Input for this task: Begin

-- ==== Sys2Proof/Machine/Loop.lean ====
section
/-! DEFINITION. Chapter 9, Quay Loop Traffic (R165 to R176): the loop period events, the judging of the slots, the
loop states, the error window, the frame on loop-out, substitute frames and the outage, and the loop port's
requests. -/

namespace Sys2Proof.Machine

/-! ### Freshness (R171, R173) -/

/-- A slot of a good frame carries a fresh value: V set, and a T that differs from the last T or is the first. -/
def Freshness.isFresh (r : Freshness) (x : Slot) : Bool := x.v && decide (r.lastT ≠ some x.t)

/-- The record after a fresh value. -/
def Freshness.take (x : Slot) : Freshness := ⟨0, some x.t, some x.data⟩

/-- The record after a period without a fresh value. -/
def Freshness.grow (r : Freshness) : Freshness := { r with age := satAdd 255 r.age 1 }

/-- The fresh value that a slot carries in a period: only a good frame carries one. -/
def freshIn (f : Option Frame) (i : SlotNo) (r : Freshness) : Option Slot :=
  (f.map (·.slots.get i)).filter r.isFresh

/-- One entry of the slot map is replaced. -/
def LoopPort.putSlot (l : LoopPort) (i : SlotNo) (e : SlotEntry) : LoopPort :=
  { l with slots := l.slots.set i e }

/-- The LOST flag of a sample binding takes a value. -/
def LoopPort.setLost (l : LoopPort) (b : SampleBinding) (v : Bool) : LoopPort :=
  { l with lostFlags := l.lostFlags.set (sampleIndex b) v }

/-- A SAMPLE entry is judged (R171), and the binding's state handed to its consumer. -/
def State.judgeSample (s : State) (f : Option Frame) (i : SlotNo) (b : SampleBinding) (limit : Nat)
    (r : Freshness) : State :=
  let l := s.loop
  match freshIn f i r with
  | some x =>
    let put := (l.putSlot i (.sample b limit (.take x))).setLost b false
    s.setLoop (put.hand b (if l.isLost b then .returned x.data else .fresh x.data))
  | none =>
    let put := l.putSlot i (.sample b limit r.grow)
    if l.isLost b then s.setLoop (put.hand b .lost)
    else if limit ≤ r.grow.age then
      (s.setLoop ((put.setLost b true).hand b .newlyLost)).note (.bindingNewlyLost b)
    else s.setLoop (put.hand b .notFresh)

/-- A COMMAND entry is judged (R173). -/
def State.judgeCommand (s : State) (f : Option Frame) (i : SlotNo) (b : CommandBinding) (limit : Nat)
    (r : Freshness) (c : CommandRecord) : State :=
  let l := s.loop
  match freshIn f i r with
  | some x =>
    let s := s.setLoop (l.putSlot i (.command b limit (.take x) { c with takenOver := false }))
    if c.takenOver then s.raiseNotice (.loop (.commandResumed b)) else s
  | none =>
    if limit ≤ r.grow.age ∧ ¬ c.takenOver then
      ((s.setLoop (l.putSlot i (.command b limit r.grow { c with takenOver := true }))).note
        (.takeover b)).raiseNotice (.loop (.commandStale b))
    else s.setLoop (l.putSlot i (.command b limit r.grow c))

/-- One entry of the slot map is judged; `f` is the frame of the period if it is a good one. -/
def State.judgeSlot (f : Option Frame) (s : State) (i : SlotNo) : State :=
  match s.loop.slots.get i with
  | .unused => s
  | .sample b limit r => s.judgeSample f i b limit r
  | .command b limit r c => s.judgeCommand f i b limit r c

/-- An unmapped sample binding is handed as not fresh (R170). -/
def State.handUnmapped (s : State) (b : SampleBinding) : State :=
  if s.loop.maps b then s else s.setLoop (s.loop.hand b .notFresh)

/-- The loop port judges its slots and hands on every sample binding (R165, R171, R173). The slots are judged in order
of slot number (DESIGN CHOICE, log 35). -/
def State.judgeSlots (s : State) (f : Option Frame) : State :=
  sampleBindings.foldl State.handUnmapped ((List.finRange 40).foldl (State.judgeSlot f) s)

/-- The command bindings that a good frame brings fresh (R173). -/
def LoopPort.freshCommands (l : LoopPort) (f : Option Frame) : List CommandBinding :=
  (List.finRange 40).filterMap (fun i => match l.slots.get i with
    | .command b _ r _ => (freshIn f i r).map (fun _ => b)
    | _ => none)

/-! ### The error window (R167) -/

/-- The quality clear count (R167). -/
def clearCount (threshold : Nat) : Nat := max 1 (threshold / 2)

/-- LOOP_QUALITY is present. -/
def State.qualityLow (s : State) : Bool := s.gate.stopSet.has .loopQuality

/-- LOOP_QUALITY is raised with its notice where the window count has reached the threshold (R167, R168). -/
def State.testQuality (s : State) : State :=
  if s.loop.threshold ≤ s.loop.windowCount ∧ ¬ s.qualityLow then
    ((s.note .qualityLow).raiseReason .loopQuality).raiseNotice (.loop .qualityLow)
  else s

/-- The end of a window (R167). -/
def State.endWindow (s : State) : State :=
  let s := s.note .windowEnd
  let s := if s.qualityLow ∧ s.loop.windowCount < clearCount s.loop.threshold then
      (s.clearReason .loopQuality).raiseNotice (.loop .qualityOk)
    else s
  s.setLoop { s.loop with windowPosition := 0, windowCount := 0 }

/-- A frame taken in RUN advances the window (R167). -/
def State.advanceWindow (s : State) (good : Bool) : State :=
  let s := if good then s
    else (s.setLoop { s.loop with windowCount := s.loop.windowCount + 1 }).testQuality
  let s := s.setLoop { s.loop with windowPosition := s.loop.windowPosition + 1 }
  if Config.windowLength ≤ s.loop.windowPosition then s.endWindow else s

/-! ### Loop states (R166) -/

/-- Entry to RUN (R166). The proving count, which has reached 8, then holds a free value of its range (log 1). -/
def State.enterRun (s : State) : State :=
  let d := s.draw
  let s := d.2.setLoop { s.loop with
    state := .run, provingCount := d.1.toNat % 8, missedCount := 0, windowPosition := 0,
    windowCount := 0, outage := 0, timebaseLocked := true }
  ((s.note .provingComplete).clearReason .loop).raiseNotice (.loop .loopRun)

/-- What RUN's loss takes from the service unit (R182, R185): the receiver and the reply. -/
def State.dropReply (s : State) : State :=
  let s' := s.setService { s.service with receiver := .idle, reply := none }
  if s.service.reply.isSome then s'.replyGone else s'

/-- The missed count after the loss of RUN: a missed count that has reached 3 then holds a free value of its range
(log 1). -/
def State.settleMissed (s : State) (loss : RunLoss) : State :=
  match loss with
  | .lineLost => s
  | .missedSync => s.draw.2.setLoop { s.loop with missedCount := s.draw.1.toNat % 3 }

/-- The state that a loss of RUN leads to (R166). -/
def lossLeadsTo : RunLoss → LoopState
  | .missedSync => .seeking
  | .lineLost => .down

/-- The loop leaves RUN (R166): the frames not yet formed give way to substitute frames (R174). -/
def State.leaveRun (s : State) (loss : RunLoss) : State :=
  let s := s.settleMissed loss
  let s := s.setLoop { s.loop with state := lossLeadsTo loss, timebaseLocked := false, toForm := [] }
  (((s.note (.runLost loss)).raiseReason .loop).raiseNotice (.loop .loopLost)).dropReply

/-- The line signal is lost (R166). -/
def lineLostEvent (s : State) : State :=
  let s := s.setPins { s.pins with lineSignal := false }
  if s.loop.state = .run then s.leaveRun .lineLost
  else s.setLoop { s.loop with state := .down }

/-- The line signal is present (R166). -/
def linePresentEvent (s : State) : State :=
  let s := s.setPins { s.pins with lineSignal := true }
  if s.loop.state = .down then s.setLoop { s.loop with state := .seeking } else s

/-- A good sync in PROVING (R166). -/
def State.proveFrame (s : State) (f : Frame) : State :=
  let s := s.setLoop { s.loop with syncSeen := true }
  if checkGood f then
    if 8 ≤ s.loop.provingCount + 1 then s.enterRun
    else s.setLoop { s.loop with provingCount := s.loop.provingCount + 1 }
  else s.setLoop { s.loop with provingCount := 0 }

/-- A frame arrives outside RUN: it judges the line alone (R166). `onTime` says that its sync came at the expected
time. -/
def outsideFrameEvent (f : Frame) (onTime : Bool) (s : State) : State :=
  if f.sync ≠ Config.syncPattern then s
  else match s.loop.state with
    | .seeking =>
      s.setLoop { s.loop with
        state := .proving, provingCount := if checkGood f then 1 else 0, syncSeen := true }
    | .proving => if onTime then s.proveFrame f else s
    | .down => s
    | .run => s

/-! ### The arrival of a frame in RUN (R165) -/

/-- The loop period event of a good or bad-check frame in RUN (R165): the slots are judged, the window advances, the
service unit takes the characters, and the frame waits to be formed on loop-out. That the slots are judged before the
window advances, so that a QUALITY notice replaces a COMMAND_STALE or COMMAND_RESUMED of the same event (R177), is a
DESIGN CHOICE (log 41). -/
def State.takeFrame (s : State) (f : Frame) : State :=
  let good := checkGood f
  let judged := if good then some f else none
  let fresh := s.loop.freshCommands judged
  let s := s.setLoop { s.loop with missedCount := 0 }
  let s := (s.judgeSlots judged).advanceWindow good
  let r := s.service.takeChars f good
  let waiting : WaitingFrame := ⟨f, good, r.2.1, r.2.2, fresh, s.service.reply.isSome⟩
  (s.setService r.1).setLoop { s.loop with toForm := s.loop.toForm ++ [waiting] }

/-- The arrival of a frame at loop-in: in RUN with a good sync it is the loop period event (R165), outside RUN it
judges the line (R166). -/
def framePeriod (f : Frame) (s : State) : State :=
  if s.loop.state = .run then
    if f.sync = Config.syncPattern then s.takeFrame f else s
  else outsideFrameEvent f true s

/-! ### The frame on loop-out (R172, R173) -/

/-- The command value of an entry (R173). -/
def commandValue (r : Freshness) (c : CommandRecord) : Half :=
  if c.takenOver then 0 else r.held.getD 0

/-- The axis of a command binding, none for the gate. -/
def commandAxis : CommandBinding → Option Axis
  | .travelCmd => some .travel
  | .reachCmd => some .reach
  | .dropCmd => some .drop
  | .gateCmd => none

/-- The owner's answer to a command value (R107, R137, R173): the value written, and the state after. -/
def State.answer (s : State) (b : CommandBinding) (v : Half) : Half × State :=
  match commandAxis b with
  | some a => (BitVec.ofInt 16 (s.clampCommand a v.toInt), s)
  | none => (BitVec.ofNat 16 (s.answerGate v).gate.lastWritten, s.answerGate v)

/-- The T written in a command slot (R173). -/
def writtenT (c : CommandRecord) (fresh : Bool) (arriving : Bool) (v : Half) : Bool :=
  if c.takenOver then !c.lastWrittenT
  else if fresh then
    if arriving = c.lastWrittenT ∧ v ≠ c.lastValue then !c.lastWrittenT else arriving
  else if v ≠ c.lastValue then !c.lastWrittenT else c.lastWrittenT

/-- One slot of the frame on loop-out (R172, R173), written into the frame. -/
def formSlot (w : WaitingFrame) (sf : State × Frame) (i : SlotNo) : State × Frame :=
  let s := sf.1
  let f := sf.2
  let x := f.slots.get i
  match s.loop.slots.get i with
  | .command b limit r c =>
    let a := s.answer b (commandValue r c)
    let t := writtenT c (w.fresh.contains b) x.t a.1
    (a.2.setLoop (s.loop.putSlot i
        (.command b limit r { c with lastValue := a.1, lastWrittenT := t })),
      { f with slots := f.slots.set i ⟨true, t, a.1⟩ })
  | _ => (s, if w.good then f else { f with slots := f.slots.set i { x with v := false } })

/-- The service field of the frame on loop-out (R180, R185): the two characters and the reply buffer after. -/
def formChars (w : WaitingFrame) (reply : Option Reply) : ServiceChar × ServiceChar × Option Reply :=
  let r1 := formChar w.frame.char1 w.good w.blank1 w.replyOk reply
  let r2 := formChar w.frame.char2 w.good w.blank2 w.replyOk r1.2
  (r1.1, r2.1, r2.2)

/-- The oldest waiting frame is formed on loop-out (R172, R173, R185, R188). -/
def State.formFrame (s : State) (w : WaitingFrame) : State :=
  let r := (List.finRange 40).foldl (formSlot w) (s, w.frame)
  let chars := formChars w s.service.reply
  let out := withCheck { r.2 with
    attention := w.frame.attention || !s.notices.isEmpty, char1 := chars.1, char2 := chars.2.1 }
  let s := r.1
  let ended := s.service.reply.isSome && chars.2.2.isNone
  let s := s.setLoop { s.loop with
    toForm := s.loop.toForm.tail, loopOut := some out, lastFrameCount := out.frameCount }
  let s := s.setService { s.service with reply := chars.2.2 }
  if ended then (s.note .replySent).replyGone else s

Input for this task: End

Exercise instructions: Go through the listing above and find each line that contains "Machine", then copy it.

Solved exercise:
-- ==== Sys2Proof/Machine/Loop.lean ====
namespace Sys2Proof.Machine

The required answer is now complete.